## [Work to complete]
Report each line of the records where "filter" occurs.

(Saved entries)
/-- The words of a page read with correction, to be copied (R426). -/
def copyPage (p : Nat) (ecc : List (Nat × Nat)) (d : Dev) : List (Nat × Nat) × Dev :=
  let bad := ecc.filter fun e => e.1 / 1024 == p
  let r := bad.foldl (fun (acc : List (Nat × Nat) × Dev) e => let m := scrubWord acc.1 acc.2 e.1; (m.ecc, m.dev)) (ecc, d)
  (r.1.filter fun e => e.1 / 1024 != p, r.2)

/-- RETIRE_DONE (R426): the first waiting page that is ready is replaced, or leaves the pool. -/
def retireDone (ecc : List (Nat × Nat)) (d : Dev) : List (Nat × Nat) × Dev :=
  match d.flt.retiring.find? d.retireReady with
  | none => (ecc, d)
  | some x =>
    if !d.up then (ecc, d)
    else
      let d := { d with flt := { d.flt with retiring := d.flt.retiring.filter (· != x) } }
      match x.2 with
      | none => (ecc, (if d.pageUse x.1 = .spare then d.markRetired x.1 else d.dropPoolPage x.1).retireEnd)
      | some n =>
        let r := copyPage x.1 ecc d
        (r.1, ((r.2.replacePage x.1 (r.2.logical x.1) n).addWrap Reg.MEM_SPARE_REMAPPED 1).retireEnd)

def execRetireDone (s : State) : Res := onEcc retireDone s

/-- Retirement of a bank at once, before it holds anything (R429, R430). -/
def Dev.retireBankNow (d : Dev) (b : Nat) : Dev :=
  (d.bankPages b).foldl (fun d p =>
    match d.pageUse p with
    | .spare => d.markRetired p
    | .fixed => match d.takeSpare with
      | some n => (n.2.replacePage p (d.logical p) n.1).addWrap Reg.MEM_SPARE_REMAPPED 1
      | none => d
    | _ => d.dropPoolPage p) d

end Sys2Proof.Machine
end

## [Exercise output]
  let bad := ecc.filter fun e => e.1 / 1024 == p
  (r.1.filter fun e => e.1 / 1024 != p, r.2)
      let d := { d with flt := { d.flt with retiring := d.flt.retiring.filter (· != x) } }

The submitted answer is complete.